--- Data to process Enclosed Below ---
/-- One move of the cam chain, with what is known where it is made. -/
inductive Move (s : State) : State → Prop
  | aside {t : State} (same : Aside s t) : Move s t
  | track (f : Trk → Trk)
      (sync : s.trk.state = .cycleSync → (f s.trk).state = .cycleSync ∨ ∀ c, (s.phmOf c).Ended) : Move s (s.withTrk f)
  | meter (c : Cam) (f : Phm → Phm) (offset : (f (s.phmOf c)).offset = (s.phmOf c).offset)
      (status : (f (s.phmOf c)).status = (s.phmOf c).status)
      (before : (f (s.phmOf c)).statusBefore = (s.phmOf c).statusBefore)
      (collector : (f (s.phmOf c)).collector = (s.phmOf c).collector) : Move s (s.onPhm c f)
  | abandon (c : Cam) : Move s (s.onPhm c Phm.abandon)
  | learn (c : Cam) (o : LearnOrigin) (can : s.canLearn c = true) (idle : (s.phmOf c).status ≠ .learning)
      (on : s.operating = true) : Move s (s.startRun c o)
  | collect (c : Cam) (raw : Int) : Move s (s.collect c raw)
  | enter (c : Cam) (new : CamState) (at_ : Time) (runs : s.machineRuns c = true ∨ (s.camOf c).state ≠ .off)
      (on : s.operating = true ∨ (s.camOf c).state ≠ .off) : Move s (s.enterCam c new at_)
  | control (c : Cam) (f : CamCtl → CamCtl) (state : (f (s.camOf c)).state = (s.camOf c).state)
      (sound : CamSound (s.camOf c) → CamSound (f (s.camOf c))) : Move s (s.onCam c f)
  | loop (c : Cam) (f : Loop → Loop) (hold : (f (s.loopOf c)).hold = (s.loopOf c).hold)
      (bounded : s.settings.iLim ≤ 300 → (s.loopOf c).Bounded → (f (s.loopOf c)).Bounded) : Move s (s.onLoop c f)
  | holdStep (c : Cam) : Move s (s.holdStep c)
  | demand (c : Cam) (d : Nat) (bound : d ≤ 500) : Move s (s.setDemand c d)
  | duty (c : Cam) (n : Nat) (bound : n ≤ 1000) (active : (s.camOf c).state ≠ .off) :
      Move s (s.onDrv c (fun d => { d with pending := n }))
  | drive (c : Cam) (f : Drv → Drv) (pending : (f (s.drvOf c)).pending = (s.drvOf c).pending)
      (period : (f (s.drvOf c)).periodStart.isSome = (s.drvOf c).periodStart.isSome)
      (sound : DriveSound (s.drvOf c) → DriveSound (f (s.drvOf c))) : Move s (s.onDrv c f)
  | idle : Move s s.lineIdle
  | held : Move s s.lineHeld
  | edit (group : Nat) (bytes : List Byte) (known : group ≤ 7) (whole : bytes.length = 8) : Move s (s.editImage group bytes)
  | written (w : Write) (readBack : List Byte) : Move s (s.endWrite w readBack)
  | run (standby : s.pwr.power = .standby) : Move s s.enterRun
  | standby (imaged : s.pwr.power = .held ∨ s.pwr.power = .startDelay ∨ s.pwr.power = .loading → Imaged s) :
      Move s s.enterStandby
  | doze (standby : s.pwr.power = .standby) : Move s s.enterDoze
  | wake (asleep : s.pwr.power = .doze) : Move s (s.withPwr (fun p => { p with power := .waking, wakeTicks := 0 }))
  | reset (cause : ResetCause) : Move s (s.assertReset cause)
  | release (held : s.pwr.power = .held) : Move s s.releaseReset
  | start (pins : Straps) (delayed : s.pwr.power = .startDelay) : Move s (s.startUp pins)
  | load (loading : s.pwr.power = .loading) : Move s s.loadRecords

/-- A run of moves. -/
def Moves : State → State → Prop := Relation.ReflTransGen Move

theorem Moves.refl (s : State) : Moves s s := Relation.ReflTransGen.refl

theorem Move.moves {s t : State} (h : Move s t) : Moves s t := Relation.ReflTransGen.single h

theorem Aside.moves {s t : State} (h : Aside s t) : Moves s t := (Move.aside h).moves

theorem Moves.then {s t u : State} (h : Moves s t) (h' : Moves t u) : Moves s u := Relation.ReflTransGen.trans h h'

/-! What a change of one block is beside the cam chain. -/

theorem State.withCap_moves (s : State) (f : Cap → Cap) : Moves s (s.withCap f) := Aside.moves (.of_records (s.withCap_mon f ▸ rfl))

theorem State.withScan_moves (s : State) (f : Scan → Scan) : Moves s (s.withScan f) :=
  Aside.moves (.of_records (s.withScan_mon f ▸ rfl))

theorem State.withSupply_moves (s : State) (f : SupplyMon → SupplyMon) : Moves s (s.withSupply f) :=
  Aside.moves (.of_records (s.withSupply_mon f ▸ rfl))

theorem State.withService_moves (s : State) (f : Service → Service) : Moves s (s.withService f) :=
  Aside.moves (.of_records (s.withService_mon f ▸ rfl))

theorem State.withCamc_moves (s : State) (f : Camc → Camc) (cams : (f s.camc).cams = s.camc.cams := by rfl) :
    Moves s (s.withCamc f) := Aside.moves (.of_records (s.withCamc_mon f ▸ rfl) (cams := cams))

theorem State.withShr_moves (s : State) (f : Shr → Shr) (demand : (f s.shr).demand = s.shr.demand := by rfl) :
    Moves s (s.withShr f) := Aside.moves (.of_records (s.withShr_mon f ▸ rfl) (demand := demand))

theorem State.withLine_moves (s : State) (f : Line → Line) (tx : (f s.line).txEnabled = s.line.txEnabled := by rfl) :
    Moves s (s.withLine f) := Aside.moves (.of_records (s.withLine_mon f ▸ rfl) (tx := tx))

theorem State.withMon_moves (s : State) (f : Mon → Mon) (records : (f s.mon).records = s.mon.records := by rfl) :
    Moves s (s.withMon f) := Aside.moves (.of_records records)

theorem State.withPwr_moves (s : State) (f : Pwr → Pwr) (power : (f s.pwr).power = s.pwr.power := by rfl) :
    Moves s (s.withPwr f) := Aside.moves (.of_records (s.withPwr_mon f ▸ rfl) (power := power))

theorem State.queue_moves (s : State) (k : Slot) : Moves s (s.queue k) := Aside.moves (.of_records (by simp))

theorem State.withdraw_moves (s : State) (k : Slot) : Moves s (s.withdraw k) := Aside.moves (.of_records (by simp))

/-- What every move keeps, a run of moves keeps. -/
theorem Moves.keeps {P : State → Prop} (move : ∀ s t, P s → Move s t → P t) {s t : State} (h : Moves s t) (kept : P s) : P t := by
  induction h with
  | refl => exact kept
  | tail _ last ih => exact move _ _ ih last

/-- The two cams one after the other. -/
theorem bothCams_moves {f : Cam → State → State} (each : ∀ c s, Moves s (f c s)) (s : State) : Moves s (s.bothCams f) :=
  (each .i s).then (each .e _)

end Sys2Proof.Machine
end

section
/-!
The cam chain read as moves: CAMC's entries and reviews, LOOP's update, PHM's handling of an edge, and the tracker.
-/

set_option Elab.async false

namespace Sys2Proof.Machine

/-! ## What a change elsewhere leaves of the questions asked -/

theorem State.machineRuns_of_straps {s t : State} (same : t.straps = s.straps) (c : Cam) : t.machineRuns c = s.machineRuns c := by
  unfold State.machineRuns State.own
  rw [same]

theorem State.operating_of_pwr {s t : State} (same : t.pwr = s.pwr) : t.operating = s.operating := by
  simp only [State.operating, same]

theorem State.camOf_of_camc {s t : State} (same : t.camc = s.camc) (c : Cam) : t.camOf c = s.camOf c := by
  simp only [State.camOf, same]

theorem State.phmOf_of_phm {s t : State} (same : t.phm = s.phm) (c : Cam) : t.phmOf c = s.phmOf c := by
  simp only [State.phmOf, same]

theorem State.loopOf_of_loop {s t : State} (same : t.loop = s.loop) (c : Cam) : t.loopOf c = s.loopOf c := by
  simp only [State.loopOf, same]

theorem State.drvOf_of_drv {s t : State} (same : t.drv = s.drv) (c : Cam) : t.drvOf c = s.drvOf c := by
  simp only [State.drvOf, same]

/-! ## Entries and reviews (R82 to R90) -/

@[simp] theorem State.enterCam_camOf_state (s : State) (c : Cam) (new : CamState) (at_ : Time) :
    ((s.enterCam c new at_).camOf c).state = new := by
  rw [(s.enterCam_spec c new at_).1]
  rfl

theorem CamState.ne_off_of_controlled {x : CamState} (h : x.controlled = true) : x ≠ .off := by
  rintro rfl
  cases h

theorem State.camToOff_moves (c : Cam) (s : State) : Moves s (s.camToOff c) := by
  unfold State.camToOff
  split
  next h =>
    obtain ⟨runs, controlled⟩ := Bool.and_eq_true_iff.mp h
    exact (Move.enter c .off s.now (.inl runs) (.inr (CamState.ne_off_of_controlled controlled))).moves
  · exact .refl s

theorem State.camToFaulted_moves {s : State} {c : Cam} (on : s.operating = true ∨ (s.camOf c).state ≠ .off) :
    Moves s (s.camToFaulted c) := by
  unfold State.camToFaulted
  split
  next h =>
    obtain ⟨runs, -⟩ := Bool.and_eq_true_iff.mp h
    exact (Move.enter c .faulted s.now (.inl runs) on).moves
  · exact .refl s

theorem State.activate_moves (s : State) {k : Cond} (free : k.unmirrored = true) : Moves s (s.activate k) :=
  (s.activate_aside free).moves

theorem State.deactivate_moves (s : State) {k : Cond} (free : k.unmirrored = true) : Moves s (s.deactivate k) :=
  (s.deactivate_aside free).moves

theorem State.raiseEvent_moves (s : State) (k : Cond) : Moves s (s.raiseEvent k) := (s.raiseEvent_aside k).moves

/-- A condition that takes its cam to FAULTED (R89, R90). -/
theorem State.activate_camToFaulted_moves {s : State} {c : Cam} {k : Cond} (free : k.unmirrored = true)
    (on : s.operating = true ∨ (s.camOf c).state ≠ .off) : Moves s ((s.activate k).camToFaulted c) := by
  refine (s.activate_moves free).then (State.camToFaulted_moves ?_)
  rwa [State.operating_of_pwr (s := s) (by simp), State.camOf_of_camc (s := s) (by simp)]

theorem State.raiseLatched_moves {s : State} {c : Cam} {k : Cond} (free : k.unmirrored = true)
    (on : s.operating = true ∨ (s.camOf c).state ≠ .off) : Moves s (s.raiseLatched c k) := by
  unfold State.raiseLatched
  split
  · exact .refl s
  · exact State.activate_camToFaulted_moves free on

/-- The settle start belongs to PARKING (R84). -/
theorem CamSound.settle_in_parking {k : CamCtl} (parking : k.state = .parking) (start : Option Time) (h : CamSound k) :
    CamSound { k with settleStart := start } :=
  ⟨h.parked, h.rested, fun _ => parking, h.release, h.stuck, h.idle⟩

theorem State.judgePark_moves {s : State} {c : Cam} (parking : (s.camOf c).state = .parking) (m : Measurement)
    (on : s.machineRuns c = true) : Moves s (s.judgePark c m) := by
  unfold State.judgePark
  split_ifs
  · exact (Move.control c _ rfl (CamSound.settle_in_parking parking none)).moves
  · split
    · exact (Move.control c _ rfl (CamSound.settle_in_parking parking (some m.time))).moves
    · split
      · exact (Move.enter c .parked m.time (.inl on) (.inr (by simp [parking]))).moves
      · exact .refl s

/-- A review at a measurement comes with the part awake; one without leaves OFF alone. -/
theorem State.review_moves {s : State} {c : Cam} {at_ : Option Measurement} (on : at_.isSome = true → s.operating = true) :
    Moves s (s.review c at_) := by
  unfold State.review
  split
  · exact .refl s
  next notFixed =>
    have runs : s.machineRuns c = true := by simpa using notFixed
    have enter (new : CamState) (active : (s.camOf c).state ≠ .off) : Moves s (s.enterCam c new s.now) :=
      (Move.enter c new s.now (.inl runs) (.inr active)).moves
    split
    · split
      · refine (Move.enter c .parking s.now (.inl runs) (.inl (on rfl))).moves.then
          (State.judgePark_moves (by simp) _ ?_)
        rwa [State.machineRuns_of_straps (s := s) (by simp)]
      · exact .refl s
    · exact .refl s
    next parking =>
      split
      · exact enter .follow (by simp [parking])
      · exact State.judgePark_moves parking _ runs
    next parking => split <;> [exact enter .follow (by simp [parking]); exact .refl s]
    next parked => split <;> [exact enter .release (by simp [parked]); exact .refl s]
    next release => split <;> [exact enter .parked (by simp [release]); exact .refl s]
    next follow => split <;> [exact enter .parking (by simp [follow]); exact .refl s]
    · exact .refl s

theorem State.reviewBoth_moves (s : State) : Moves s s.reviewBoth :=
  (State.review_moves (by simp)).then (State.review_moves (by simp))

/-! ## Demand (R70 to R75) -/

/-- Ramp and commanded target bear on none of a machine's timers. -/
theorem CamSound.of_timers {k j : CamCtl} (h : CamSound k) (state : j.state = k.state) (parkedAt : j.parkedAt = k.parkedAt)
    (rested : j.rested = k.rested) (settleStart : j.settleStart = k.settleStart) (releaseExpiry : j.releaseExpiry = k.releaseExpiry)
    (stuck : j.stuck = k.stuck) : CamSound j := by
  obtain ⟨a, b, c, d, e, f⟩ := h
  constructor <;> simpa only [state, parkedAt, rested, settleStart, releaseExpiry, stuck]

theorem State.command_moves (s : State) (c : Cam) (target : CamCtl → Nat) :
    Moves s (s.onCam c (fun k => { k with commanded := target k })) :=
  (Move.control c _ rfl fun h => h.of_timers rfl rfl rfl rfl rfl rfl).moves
--- End of Enclosed Data to process ---
▶ _What needs to be done_: Identify each line in the entries with the word "Relation" and copy it.

▶ _Completed exercise_:
def Moves : State → State → Prop := Relation.ReflTransGen Move
theorem Moves.refl (s : State) : Moves s s := Relation.ReflTransGen.refl
theorem Move.moves {s t : State} (h : Move s t) : Moves s t := Relation.ReflTransGen.single h
theorem Moves.then {s t u : State} (h : Moves s t) (h' : Moves t u) : Moves s u := Relation.ReflTransGen.trans h h'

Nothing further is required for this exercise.